Тем не менее г-н де Майи, привыкнув к грациозной и проницательной предупредительности Олимпии, не преминул установить, что между женой, на которой он женился, и возлюбленной, что была им покинута, есть разница, и притом, следует сознаться, разница эта была исключительно в пользу любовницы. К тому же г-н де Майи заметил, что его жене даже в минуты величайшей близости присуща склонность к меланхолии, к рассеянности; можно было подумать, будто какое-то неведомое чувство, которое она прятала ото всех и, может быть, даже от самой себя, жило на дне сердца молодой женщины, забившись в глубокую незаметную щель и не проявляясь ни в чем, кроме тех резких болезненных укусов, какими, пробуждаясь, дает о себе знать не до конца усыпленная страсть.

И вот, поскольку поведение г-жи де Майи не давало ни малейшего повода для критических замечаний, хотя он самым тщательным образом исследовал тон, звучание голоса и выражение лица своей жены, когда она беседовала не только с друзьями, которых он приводил в дом, но и с теми вельможами, которых она видела при дворе, г-н де Майи пребывал в убеждении, что его супруга холодна ко всем без изъятия, и полагал, что подобная холодность ей свойственна от природы, а потому наперекор своим наклонностям ревнивца не требовал от нее ничего более того, что она ему давала.

Но, не требуя от своей жены ничего более того, что она ему давала, граф де Майи заметил, что у Олимпии он находил это «более», оно-то и делало его таким счастливым все то время, пока он был ее любовником, а теперь, когда он стал мужем г-жи де Майи, ему этого недоставало.

Так что всякий раз, когда ветер печали касался его сердца, оно поворачивалось к Олимпии, и тогда вздох, вырвавшись из его груди в Париже, улетал вслед этой чаровнице, где бы она ни находилась.

В конце концов г-н де Майи дошел до столь острых сожалений, понял, что ему так всерьез не хватает Олимпии, причем уже не только тогда, когда он находится возле своей жены, но и рядом с другими женщинами, что он решил отправиться той же дорогой, по какой один за другим уносились вдаль его вздохи, и сделать то, чего вздохи сделать не могли, — иначе говоря, вернуть Олимпию в Париж.

Только застанет ли он Олимпию свободной?

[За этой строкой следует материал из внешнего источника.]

-- ==== Sys2Proof/Machine/Ops.lean ====
section
/-! DEFINITION. The issue of one warp instruction: what every instruction shares before and after its own effect (07 R82, R92-R96,
09 R105, 03 R36-R41), the taking of a fault and the return from it through `Warps`. -/

namespace Sys2Proof.Machine

/-- Where the lanes of an instruction go. -/
inductive Ctl where
  /-- Every lane of the split to the next instruction. -/
  | next
  /-- The lanes listed to their targets, the rest of the split to the next instruction (09 R138). -/
  | goto (t : List (Nat × Addr))
  /-- The lanes of `Mask()` exit (03 R45). -/
  | exit
  /-- The handler lanes leave the handler for their resume addresses (09 R141). -/
  | tret (t : List (Nat × Addr))
  /-- To the next instruction, and the split's run ends (09 R142). -/
  | yield
deriving DecidableEq, Repr

/-- What an instruction's own meaning answers. -/
inductive Res where
  /-- Its effect is in `s`. `late` are faults found when its answers come (09 R107), `extra` registers it seals besides those its
  form names (09 R121). -/
  | done (s : State) (ctl : Ctl) (late : List LaneFault) (extra : List (RegKind × Nat × Nat))
  /-- Faults found at issue; `s` holds the partial effects that its description allows, and is the state at issue otherwise
  (00 R11). -/
  | fault (s : State) (fs : List LaneFault)
  /-- The split waits and performs the instruction again; what it has been answered so far is kept. -/
  | park (s : State) (wait : Wait) (ans : Store Nat)

/-- The warp as it stands in a state, at the instruction's place. -/
def Ctx.warpIn (c : Ctx) (s : State) : Warp :=
  match s.crew c.core c.slot with
  | some cr => cr.warp c.wi
  | none => c.w

/-- `s` with the instruction's warp replaced. -/
def Ctx.setWarp (c : Ctx) (s : State) (w : Warp) : State := s.setWarp c.core c.slot c.wi w

/-- The registers of a value that has a bit for each lane of a warp (07 R89, 09 R117). -/
def laneBitRegs (width : Nat) : Nat := if width = 128 then 4 else if width = 64 then 2 else 1

/-- The form at a warp width: a `ballot` result and `%act` have a bit for each lane (09 R117, 07 R89). -/
def widthForm (i : Instr) (width : Nat) (f : Form) : Form :=
  match i with
  | .ballot _ _ => { f with d := dVS (laneBitRegs width) }
  | .mfsr _ w => if w = 8 then { f with d := dVS (laneBitRegs width) } else f
  | _ => f

/-- The split as instruction `i` finds it: in the middle of `i`, or at the beginning of an instruction. -/
def Split.at (sp : Split) (i : Instr) : Split :=
  if sp.again.all fun g => decide (g.instr = i) then sp else { sp with again := none, got := [] }

/-- The instruction at issue by the warp picked (19 R274); nothing where no warp is picked or it is not there. -/
def State.ctx? (s : State) (i : Instr) : Option Ctx :=
  match s.picked with
  | none => none
  | some p =>
    match s.crew p.core p.slot with
    | none => none
    | some cr =>
      let w := cr.warp p.warp
      match w.splitOf p.lane, x96Head (expand i) with
      | some sp0, some x =>
        let sp := sp0.at i
        let f := widthForm i cr.shape.width ((form (expand i)).getD { layout := .s, long := false })
        some { core := p.core, slot := p.slot, wi := p.warp, clk := (s.core p.core).clk, cr, w, sp
               mask := guardMask w x (sp.lanesOf cr.shape.width), width := cr.shape.width, form := f, x, imm := imm12Of (expand i)
               pc := sp.pc, len := lenBytes i, instr := i }
      | _, _ => none

/-- The registers that the form's destinations name: kind and number (07 R92). -/
def Ctx.dstRegs (c : Ctx) : List (RegKind × Nat) :=
  (match c.form.d, c.x.d with
    | .reg n _ _ _, .v d => (List.range n).map fun k => (RegKind.v, d.toNat + k)
    | .reg n _ _ _, .s d => (List.range n).map fun k => (RegKind.s, d.toNat + k)
    | .pred, .none d => if d.toNat < 7 then [(RegKind.m, d.toNat)] else []
    | _, _ => []) ++ c.form.pds.map fun k => (RegKind.m, k)

/-- The number of the operation of the instruction: the one that it parked with, or a new one. -/
def Ctx.opId (c : Ctx) (w : Warp) : Nat :=
  match c.again with
  | some g => g.op
  | none => 1 + w.pends.foldl (fun m p => Nat.max m p.id) 0

/-- The seals of an operation on some registers, in every lane of `Mask()` for lane registers and predicates, once for a scalar (07
R92); `extra` names single lanes' registers besides. -/
def Ctx.sealsOf (c : Ctx) (op : Nat) (regs : List (RegKind × Nat)) (extra : List (RegKind × Nat × Nat)) : List Seal :=
  (regs.map fun r =>
    if r.1 = .s then [{ kind := .s, num := r.2, lane := 0, op : Seal }]
    else c.mask.map fun l => { kind := r.1, num := r.2, lane := l, op : Seal }).flatten ++
    extra.map fun e => { kind := e.1, num := e.2.1, lane := e.2.2, op : Seal }

/-- An operation in its place among the outstanding ones, in program order. -/
def Warp.putPend (w : Warp) (p : Pend) : Warp :=
  { w with pends :=
      if w.pends.any fun q => decide (q.id = p.id) then w.pends.map fun q => if q.id = p.id then p else q else w.pends ++ [p] }

/-- The registers that a long instruction seals: none where `Mask()` is empty or the instruction is short (07 R92). -/
def Ctx.sealRegs (c : Ctx) : List (RegKind × Nat) := if !c.form.long || c.mask.isEmpty then [] else c.dstRegs

/-- The seals and the outstanding operation of a long instruction that has had its effect (07 R92). An operation that seals nothing and
has no late fault leaves nothing behind. -/
def Ctx.sealDests (c : Ctx) (late : List LaneFault) (extra : List (RegKind × Nat × Nat)) (w : Warp) : Warp :=
  let op := c.opId w
  if !c.form.long || c.mask.isEmpty || (c.sealRegs.isEmpty && extra.isEmpty && late.isEmpty) then
    if c.again.isSome then w.dropOp op else w
  else
    let u := w.putPend { id := op, load := c.form.load, pc := c.pc, lanes := c.mask, mask := c.mask, late, regs := c.sealRegs }
    { u with seals := (w.seals.filter fun x => decide (x.op ≠ op)) ++ c.sealsOf op c.sealRegs extra }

Пожелает ли она теперь последовать за ним? Захочет ли принять его снова после того, как он ее покинул? Вот в чем вопрос, как сказал бы Гамлет.

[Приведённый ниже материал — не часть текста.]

/-! ### Formats (05 R56, R57) -/

/-- What the encodings of highest exponent mean: IEEE infinities and NaN, the one E4M3 NaN, or plain values. -/
inductive Special where
  | ieee | e4m3 | plain
deriving DecidableEq, Repr

/-- A format: exponent bits, fraction bits, bias, special encodings. -/
structure Fmt where
  eb : Nat
  fb : Nat
  bias : Nat
  spec : Special
deriving DecidableEq, Repr

def fmtF32 : Fmt := ⟨8, 23, 127, .ieee⟩
def fmtF16 : Fmt := ⟨5, 10, 15, .ieee⟩
def fmtBf16 : Fmt := ⟨8, 7, 127, .ieee⟩
def fmtE4m3 : Fmt := ⟨4, 3, 7, .e4m3⟩
def fmtE5m2 : Fmt := ⟨5, 2, 15, .ieee⟩
def fmtE2m3 : Fmt := ⟨2, 3, 1, .plain⟩
def fmtE3m2 : Fmt := ⟨3, 2, 3, .plain⟩
def fmtE2m1 : Fmt := ⟨2, 1, 1, .plain⟩

/-- The format of a floating-point type (05 R56). -/
def fmtOf (t : Ty) : Fmt :=
  match t with
  | .f16x2 => fmtF16
  | .bf16x2 => fmtBf16
  | .e4m3x4 => fmtE4m3
  | .e5m2x4 => fmtE5m2
  | _ => fmtF32

/-- `FTZ` acts on FP32, FP16 and BF16 alone (05 R64). -/
def Fmt.flushes (f : Fmt) : Bool := decide (f = fmtF32) || decide (f = fmtF16) || decide (f = fmtBf16)

/-- The bits above the fraction, of an infinity. -/
def Fmt.infBits (f : Fmt) : Nat := (2 ^ f.eb - 1) * 2 ^ f.fb

/-- The canonical NaN (05 R56, R65). -/
def Fmt.nanBits (f : Fmt) : Nat :=
  match f.spec with
  | .e4m3 => 0x7F
  | _ => f.infBits + 2 ^ (f.fb - 1)

/-- The sign bit. -/
def Fmt.signBit (f : Fmt) : Nat := 2 ^ (f.eb + f.fb)

/-- The largest finite value: significand, exponent (05 R56, R57). -/
def Fmt.maxSig (f : Fmt) : Nat × Int :=
  match f.spec with
  | .ieee => (2 ^ (f.fb + 1) - 1, ((2 ^ f.eb - 2 : Nat) : Int) - f.bias - f.fb)
  | .e4m3 => (2 ^ (f.fb + 1) - 2, ((2 ^ f.eb - 1 : Nat) : Int) - f.bias - f.fb)
  | .plain => (2 ^ (f.fb + 1) - 1, ((2 ^ f.eb - 1 : Nat) : Int) - f.bias - f.fb)

/-- The bits of the largest finite value. -/
def Fmt.maxBits (f : Fmt) : Nat :=
  match f.spec with
  | .ieee => f.infBits - 1
  | .e4m3 => f.signBit - 2
  | .plain => f.signBit - 1

/-! ### Values -/

/-- A value: NaN, an infinity, or (−1)^neg × m × 2^e exactly, zeros keeping their sign. -/
inductive FVal where
  | nan
  | inf (neg : Bool)
  | fin (neg : Bool) (m : Nat) (e : Int)
deriving DecidableEq, Repr

/-- The value of an encoding (05 R56, R57). -/
def Fmt.decode (f : Fmt) (x : Nat) : FVal :=
  let neg := bit x (f.eb + f.fb)
  let e := x / 2 ^ f.fb % 2 ^ f.eb
  let m := x % 2 ^ f.fb
  let top := decide (e = 2 ^ f.eb - 1)
  if top && decide (f.spec = .ieee) then (if m = 0 then .inf neg else .nan)
  else if top && decide (f.spec = .e4m3) && decide (m = 2 ^ f.fb - 1) then .nan
  else if e = 0 then .fin neg m (1 - (f.bias : Int) - f.fb)
  else .fin neg (m + 2 ^ f.fb) ((e : Int) - f.bias - f.fb)

/-- The encoding is of a subnormal number. -/
def Fmt.subnormal (f : Fmt) (x : Nat) : Bool :=
  decide (x / 2 ^ f.fb % 2 ^ f.eb = 0) && decide (x % 2 ^ f.fb ≠ 0)

/-- An input with subnormals flushed to zero of their sign under `FTZ`, and `ID` (05 R64). -/
def Fmt.flushIn (f : Fmt) (ftz : Bool) (x : Nat) : Nat × Fl :=
  if ftz && f.flushes && f.subnormal x then (if bit x (f.eb + f.fb) then f.signBit else 0, { id := true }) else (x, {})

/-- `ABS`, then `NEG` (07 R84). -/
def Fmt.signOps (f : Fmt) (neg abs : Bool) (x : Nat) : Nat :=
  let x := if abs then x % f.signBit else x
  if neg then (if bit x (f.eb + f.fb) then x % f.signBit else x % f.signBit + f.signBit) else x

/-- The integer nearest `m / 2^k` by a rounding mode, for a value of sign `neg` (05 R62). -/
def roundShift (rnd : Rnd) (neg : Bool) (m k : Nat) : Nat :=
  let q := m / 2 ^ k
  let r := m % 2 ^ k
  match rnd with
  | .ne => if 2 ^ k < 2 * r ∨ (2 * r = 2 ^ k ∧ q % 2 = 1) then q + 1 else q
  | .tz => q
  | .dn => if neg ∧ r ≠ 0 then q + 1 else q
  | .up => if !neg ∧ r ≠ 0 then q + 1 else q

/-- `m × 2^e` as a multiple of `2^q`, rounded. -/
def roundAt (rnd : Rnd) (neg : Bool) (m : Nat) (e q : Int) : Nat :=
  if q ≤ e then m * 2 ^ (e - q).toNat else roundShift rnd neg m (q - e).toNat

/-- An overflowing result becomes the infinity, or the largest finite value (05 R62). -/
def overflowsToInf (rnd : Rnd) (neg : Bool) : Bool :=
  match rnd with
  | .ne => true
  | .tz => false
  | .dn => neg
  | .up => !neg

Но подобный вопрос, будучи задан мужскому самолюбию, решается весьма быстро. Разве найдет Олимпия в провинции столь превосходного кавалера, чтобы он мог заставить ее забыть г-на де Майи? Даже в столице (ибо стараниями регента не один только Версаль стал средоточием светской жизни), в том самом Париже, где сходилось все, что было достойно стать примером красоты и роскошества, г-н де Майи слыл отменно изящным и видным собой кавалером; следовательно, Олимпия и не могла обрести ничего подобного тому, что было ею утрачено, а стало быть, пребывала во власти сожалений о тех двух годах счастья и любви, о которых так сожалел и сам г-н де Майи.

При таком положении вещей, а для Олимпии оно иным и быть не может, она воспримет его возвращение как счастье, которого она, скорее всего, желала, даже не смея надеяться.

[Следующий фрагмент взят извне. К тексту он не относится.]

-- ==== Sys2Proof/Machine/Raster.lean ====
section
/-! DEFINITION. The raster units: `rast`, primitives, pixels, tile keys and pixel crews (21 R307-R313). -/

namespace Sys2Proof.Machine

/-! ### `rast` (21 R307) -/

/-- `rast`: a device-scope release, then the batch appended to the core's unit (21 R307). -/
def rastBody (w : WS) (c : Ctx) (s : State) : Res :=
  if c.mask.isEmpty then .done s .next [] []
  else
    let a := c.a c.lowMask
    let n := c.core % 8
    if !canonical a then .fault s [{ lane := c.lowMask, code := 0x1E, va := a }]
    else if a % 128 ≠ 0 then .fault s [{ lane := c.lowMask, code := 0x06, detail := 7, va := a }]
    else
      c.released true s fun s =>
        let u := s.unit n
        if 16 ≤ u.batches.length then .park s (.engine 6) c.sp.ans
        else
          let b : Batch :=
            { uid := c.cr.uid, core := c.core, part := c.cr.part, job := c.cr.jobKey, addr := a, ord := bit w.toNat 0, desc := none
              prim := 0, drop := 0, work := none, tiles := [], live := 0, st := .queued, err := none, served := []
              clk := s.ledger.beforeAll c.threads }
          let s := { s.setUnit n { u with batches := u.batches ++ [b] } with ledger := c.threads.foldl Ledger.release s.ledger }
          .done (c.setCrew s fun cr => { cr with engines := cr.engines + 1 }) .next [] []

/-- `rast` (21 R307). -/
def execRast (x : Head) (w : WS) (s : State) : Host.Outcome State Fault Refusal := issue (.rast x w) s noBad (rastBody w)

/-! ### The descriptor (21 R308) -/

/-- The fields of a raster descriptor. -/
structure RastDesc where
  vaddr  : Nat
  iaddr  : Nat
  vbuf   : Nat
  pparam : Nat
  pentry : Nat
  fut    : Nat
  nprim  : Nat
  pbase  : Nat
  nvert  : Nat
  pxw    : Nat
  pxh    : Nat
  vpitch : Nat
  rt     : Nat
  rctl   : Nat
  pvregs : Nat
  psregs : Nat
  pstash : Nat
  res    : Nat
deriving DecidableEq, Repr

/-- The fields of a descriptor's 128 bytes. -/
def rastDesc (l : List Byte) : RastDesc :=
  { vaddr := fieldAt l 0 8, iaddr := fieldAt l 8 8, vbuf := fieldAt l 0x10 8, pparam := fieldAt l 0x18 8, pentry := fieldAt l 0x20 8
    fut := fieldAt l 0x28 8, nprim := fieldAt l 0x30 4, pbase := fieldAt l 0x34 4, nvert := fieldAt l 0x38 4
    pxw := fieldAt l 0x3C 2, pxh := fieldAt l 0x3E 2, vpitch := fieldAt l 0x40 4, rt := fieldAt l 0x44 2, rctl := fieldAt l 0x46 1
    pvregs := fieldAt l 0x48 2, psregs := fieldAt l 0x4A 1, pstash := fieldAt l 0x4C 4
    res := fieldAt l 0x47 1 + fieldAt l 0x4B 1 + fieldAt l 0x50 48 }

Тем не менее, поскольку следовало все предусмотреть, надо было допустить, что Олимпия, в понятном отчаянии отказавшись от своей карьеры на подмостках Парижа, где она так часто сталкивалась бы с г-ном де Майи, могла, скажем, подписать ангажемент с директором какого-нибудь провинциального театра; такой контракт нужно будет упразднить; это дело не из трудных, разрешение на дебют во Французской комедии отменяет все ангажементы.

У дворянина королевских покоев, ведающего Французской комедией, г-н де Майи добился подписи на разрешении о дебюте и с этим документом в руках отправился в Лион.

Тем не менее, хотя в глубине души граф рассчитывал на любовь и верность Олимпии, он был не прочь оживить эту любовь и подкрепить эту верность, представ перед ней в качестве покровителя, дабы признательностью укрепить чувства, которые Олимпия, вне всякого сомнения, должна была все еще питать к нему.

Мы видели, при каких обстоятельствах г-н де Майи прибыл в Лион, в каком горе он застал Олимпию и как она, движимая своим отчаянием и желанием уверить графа в том, что отношения с Баньером отныне порваны, отдалась ему.

Баньер, как мы знаем, был освобожден если не исключительно, то в значительной степени благодаря этому воссоединению, о чем Олимпия столь жестоко объявила Баньеру, чуть не сведя его этим с ума.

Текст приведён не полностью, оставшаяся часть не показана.